The relevant events precipitating this cause of action occurred between August 1993 and late March 1994, more than a year before Dollar Time filed its chapter 11 bankruptcy in July of 1995. In August 1993, Dollar Time was a publicly held corporation engaged in the retail sales of a broad range of merchandise selling for approximately one dollar. A Nevada corporation headquartered in Hollywood, Florida, Dollar Time operated numerous stores throughout the United States.

During the same period, Sasson and Klan-sky were 100 percent shareholders and the *241 principal officers of A Real New York Bargain — Worldwide, Ltd. (“Bargain”), an entity-created by Sasson and Klansky to engage in retail sales of men’s and women’s clothing at a price of approximately $10.00 per unit. Bargain owned and operated about ten stores and franchised another six, all in either Florida or the New York metropolitan area.

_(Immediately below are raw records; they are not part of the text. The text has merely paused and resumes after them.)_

-- ==== Sys2Proof/Tests/Slice0.lean ====
section
/-! SUPPORT. Small tests: terms that are not well formed, words written out bit by bit from the encoding tables, one step of single
instructions with results from the spec's rules, and, for each statement with hypotheses, a state and operands that meet them. -/

open Sys2Proof Sys2Proof.Machine Sys2Proof.Claims

namespace Sys2Proof.Tests

/-! ## WellFormed -/

theorem test_wf_vselPk_p0 : (Instr.vselPk 0#3 1#8 2#8 3#8).wellFormed = false := by decide
theorem test_wf_vselPk_p1 : (Instr.vselPk 1#3 1#8 2#8 3#8).wellFormed = true := by decide
theorem test_wf_reserved_opcode_in_use : (Instr.reservedOpcode 0x04000000#32).wellFormed = false := by decide
theorem test_wf_reserved_opcode : (Instr.reservedOpcode 0x58000001#32).wellFormed = true := by decide

/-! ## Words from the encoding tables (R51 to R53, R60 to R73 and the table of each family) -/

-- IMM: opcode 0x01, i at 23:0 (R61).
theorem test_decode_imm : decode (0x01#8 ++ 0xABCDEF#24) = some (.imm 0xABCDEF#24) := by decide
-- NOP: 0x0400_0000 (R73).
theorem test_decode_nop : decode 0x04000000#32 = some .nop := by decide
-- TRAP: n at 19, p at 18:16, c at 15:0 (R404).
theorem test_decode_trap : decode (0x05#8 ++ 0#4 ++ 1#1 ++ 5#3 ++ 0x1234#16) = some (.trap 1#1 5#3 0x1234#16) := by decide
-- MFSR: d at 23:16, s at 15:8 (R75).
theorem test_decode_mfsr : decode (0x08#8 ++ 0x21#8 ++ 0x0D#8 ++ 0#8) = some (.mfsr 0x21#8 0x0D#8) := by decide
-- CALL: c at 23:16, o at 15:0 (R324).
theorem test_decode_call : decode (0x15#8 ++ 0xC2#8 ++ 0xFFFF#16) = some (.call 0xC2#8 0xFFFF#16) := by decide
-- REGROUP: b at 23:20, n at 19:12, o at 11:0 (R335).
theorem test_decode_regroup : decode (0x1A#8 ++ 3#4 ++ 17#8 ++ 0xFFE#12) = some (.regroup 3#4 17#8 0xFFE#12) := by decide
-- SADD: d, a, b in descending bytes (R177).
theorem test_decode_sadd : decode (0x20#8 ++ 0xC1#8 ++ 0xC2#8 ++ 0xF8#8) = some (.sadd 0xC1#8 0xC2#8 0xF8#8) := by decide
-- SMOVI: d at 23:16, i at 15:0 (R181).
theorem test_decode_smovi : decode (0x2E#8 ++ 0xC1#8 ++ 0x8001#16) = some (.smovi 0xC1#8 0x8001#16) := by decide
-- VCMP: c at 23:21, m at 20:19, p at 18:16, a, b (R183).
theorem test_decode_vcmp : decode (0x53#8 ++ 5#3 ++ 2#2 ++ 6#3 ++ 7#8 ++ 0xF0#8) = some (.vcmp 5#3 2#2 6#3 7#8 0xF0#8) := by decide
-- FADD (R195), DADD (R199), BADD2 (R201).
theorem test_decode_fadd : decode (0x60#8 ++ 1#8 ++ 2#8 ++ 3#8) = some (.fadd 1#8 2#8 3#8) := by decide
theorem test_decode_dadd : decode (0x6C#8 ++ 2#8 ++ 4#8 ++ 6#8) = some (.dadd 2#8 4#8 6#8) := by decide
theorem test_decode_badd2 : decode (0x72#8 ++ 1#8 ++ 2#8 ++ 3#8) = some (.badd2 1#8 2#8 3#8) := by decide
-- UNPK: f at 7:4, s at 3:0 (R206).
theorem test_decode_unpk : decode (0x84#8 ++ 1#8 ++ 2#8 ++ 4#4 ++ 7#4) = some (.unpk 1#8 2#8 4#4 7#4) := by decide
-- VOTE: k at 9:8, n at 7, p at 6:4 (R222).
theorem test_decode_vote : decode (0x8D#8 ++ 0xC4#8 ++ 0#6 ++ 2#2 ++ 1#1 ++ 3#3 ++ 0#4) = some (.vote 0xC4#8 2#2 1#1 3#3) := by decide
-- REDUX: r at 7:4 (R224).
theorem test_decode_redux : decode (0x8E#8 ++ 5#8 ++ 6#8 ++ 9#4 ++ 0#4) = some (.redux 5#8 6#8 9#4) := by decide
-- SINT (R212); QPACK: f at 7:6, o at 5 (R217).
theorem test_decode_sint : decode (0x90#8 ++ 5#8 ++ 6#8 ++ 0#8) = some (.sint 5#8 6#8) := by decide
theorem test_decode_qpack : decode (0x99#8 ++ 4#8 ++ 6#8 ++ 2#2 ++ 1#1 ++ 0#5) = some (.qpack 4#8 6#8 2#2 1#1) := by decide
-- STL: w at 7:5, o at 4:0 (R162).
theorem test_decode_stl : decode (0xA3#8 ++ 4#8 ++ 6#8 ++ 4#3 ++ 0x1F#5) = some (.stl 4#8 6#8 4#3 0x1F#5) := by decide
-- FENCE: k at 23:22 (R380); PREF: l at 17:16, 7:5 = 4 (R167); CCTL: c at 23:20 (R168).
theorem test_decode_fence : decode (0xAD#8 ++ 3#2 ++ 0#22) = some (.fence 3#2) := by decide
theorem test_decode_pref : decode (0xAE#8 ++ 0#6 ++ 1#2 ++ 4#8 ++ 4#3 ++ 2#5) = some (.pref 1#2 4#8 2#5) := by decide
theorem test_decode_cctl : decode (0xAF#8 ++ 2#4 ++ 0#4 ++ 0xF0#8 ++ 0#8) = some (.cctl 2#4 0xF0#8) := by decide
-- LOCK (R101); WAITC: c at 23:21, i at 20 (R105).
theorem test_decode_lock : decode (0xBC#8 ++ 0#8 ++ 0xC2#8 ++ 0#8) = some (.lock 0xC2#8) := by decide
theorem test_decode_waitc : decode (0xBE#8 ++ 4#3 ++ 1#1 ++ 0#4 ++ 0xC2#8 ++ 0xF0#8) = some (.waitc 4#3 1#1 0xC2#8 0xF0#8) := by decide
-- WAITN: l, s, c, t, six bits each (R170).
theorem test_decode_waitn : decode (0xC0#8 ++ 1#6 ++ 2#6 ++ 63#6 ++ 4#6) = some (.waitn 1#6 2#6 63#6 4#6) := by decide
-- BARINIT: b at 23:20, e at 19, n at 15:10 (R140); ARRIVEX: b at 23:20, a at 15:8 (R141).
theorem test_decode_barinit : decode (0xC3#8 ++ 9#4 ++ 1#1 ++ 0#3 ++ 32#6 ++ 0#10) = some (.barinit 9#4 1#1 32#6) := by decide
theorem test_decode_arrivex : decode (0xC5#8 ++ 9#4 ++ 0#4 ++ 0xC1#8 ++ 0#8) = some (.arrivex 9#4 0xC1#8) := by decide
-- GSET: g at 23:21, a at 20:19, p at 18:16 (R145).
theorem test_decode_gset : decode (0xC9#8 ++ 6#3 ++ 1#2 ++ 2#3 ++ 0#16) = some (.gset 6#3 1#2 2#3) := by decide
-- XSTAT: s at 15:12, i at 11:8 (R148); COMMQ: s at 7:4 (R293).
theorem test_decode_xstat : decode (0xD4#8 ++ 0xC1#8 ++ 8#4 ++ 5#4 ++ 0#8) = some (.xstat 0xC1#8 8#4 5#4) := by decide
theorem test_decode_commq : decode (0xD6#8 ++ 0xC1#8 ++ 0xC2#8 ++ 6#4 ++ 0#4) = some (.commq 0xC1#8 0xC2#8 6#4) := by decide
-- MSTART (R251), MLDW: w at 23:20, f at 19:16 (R252), MADDI: m at 23:21, s at 20 (R258).
theorem test_decode_mstart : decode (0xD7#8 ++ 0#8 ++ 0xC2#8 ++ 0xF8#8) = some (.mstart 0xC2#8 0xF8#8) := by decide
theorem test_decode_mldw : decode (0xE0#8 ++ 5#4 ++ 10#4 ++ 0#16) = some (.mldw 5#4 10#4) := by decide
theorem test_decode_maddi : decode (0xEB#8 ++ 7#3 ++ 1#1 ++ 0#4 ++ 0x8000#16) = some (.maddi 7#3 1#1 0x8000#16) := by decide
-- TGET (R46), TRULE: c at 2:0 (R49), LSTAT: m at 15:8 (R397).
theorem test_decode_tget : decode (0xF0#8 ++ 1#8 ++ 0xC3#8 ++ 0#8) = some (.tget 1#8 0xC3#8) := by decide
theorem test_decode_trule : decode (0xF5#8 ++ 0#21 ++ 4#3) = some (.trule 4#3) := by decide
theorem test_decode_lstat : decode (0xF6#8 ++ 9#8 ++ 0x3F#8 ++ 0#8) = some (.lstat 9#8 0x3F#8) := by decide
-- R55: a nonzero reserved bit decodes to nothing.
theorem test_decode_refuses : decode 0xAD000001#32 = none ∧ decode (0xF5#8 ++ 1#21 ++ 4#3) = none := by decide

/-! ## A small machine -/

/-- One split of a group of eight lanes at 0x10000, no register written. -/
def ex : Ex :=
  { lch := { hostLaunch with hdr := { hostLaunch.hdr with ls := 4096, ab := 8192, cb := 8192, wb := 8192, trap := some 0x100 } }
    tm := {}
    g := {}
    x := { pc := 0x10000#64, lset := 0xFF#64, amask := 0xFF#64, slices := 3#16 } }

/-- A context's word of memory at virtual page 2, physical page 0x30000, read and written. -/
def dataTlb : Tlb := { core := some 0, die := 0, ctx := 0, page := 2, leaf := 0x3001F#64, level := 3 }

/-- The machine in which the split of e has the turn. -/
def onEx (e : Ex) : State :=
  { dev := { ready := true, step := 6 }
    mem := { tlb := [dataTlb] }
    ctxs := [{ num := 0, root := 0x30000#64 }]
    launches := [e.lch], teams := [e.tm], groups := [e.g], splits := [e.x], cur := .split 0 0 0, nextId := 1 }

/-- e with scalars, given by register number. -/
def withS (e : Ex) (l : List (Nat × Word)) : Ex := { e with g := { e.g with sregs := l.map fun r => (r.1, (r.2, 0#16)) } }

/-- e with a vector register in its eight lanes, keyed in order. -/
def withV (e : Ex) (r : Nat) (l : List Word) : Ex :=
  { e with g := { e.g with vregs := l.zipIdx.map fun v => (r * 64 + v.2, (v.1, 0#16)) } }

/-- The next state of a word, and what the split sees there. -/
def after (i : Instr) (s : State) : Option Ex :=
  match exec i s with
  | .next t => exOf t
  | _ => none

/-! ## Single steps -/

/-- What a word leaves in scalar k. -/
def scalarOf (i : Instr) (e : Ex) (k : Nat) : Option Word := (after i (onEx e)).map fun t => (sreg t.g k).1
/-- What a word leaves in a lane of a vector register. -/
def laneOf (i : Instr) (e : Ex) (r j : Nat) : Option Word := (after i (onEx e)).map fun t => (vreg t.g r j).1
/-- Where the split continues. -/
def pcOf (i : Instr) (e : Ex) : Option DWord := (after i (onEx e)).map fun t => t.x.pc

Sas-son and Klansky also owned the outstanding shares of stock and were the principal officers of affiliated corporations whose business concept was similar to that of Bargain.

In August 1993, certain Dollar Time shareholders initiated discussions with Sasson and Klansky about a possible merger between Bargain and its affiliates and Dollar lime. These major shareholders outlined a plan to restructure the management of Dollar Time, make its stores more compatible with Bargain’s stores, and expand both entities, thereby increasing profits through the acquisition and merger of Bargain. The proposal entailed Sasson and Klansky selling their respective interests in Bargain and its affiliates to Dollar Time in return for shares of stock in Dollar Time and an agreement that Sasson and Klansky would operate Dollar Time.

On September 2, 1993, a letter of intent was executed between the parties. It provided that upon the consummation of the proposed merger, Sasson and Klansky would receive between them ten million shares of common stock of Dollar Time for their interest in 100 percent of all issued and outstanding securities of Bargain and its affiliates.

On the same date, Sasson entered into a Consulting Agreement with Dollar Time. The Consulting Agreement provided that while Dollar Time and Bargain continued to negotiate terms of a merger agreement, Sas-son would act as “managing consultant” to Dollar Time with “authority to manage all aspects of the business of Dollar Time during the term of this agreement.” (Trustee’s Ex.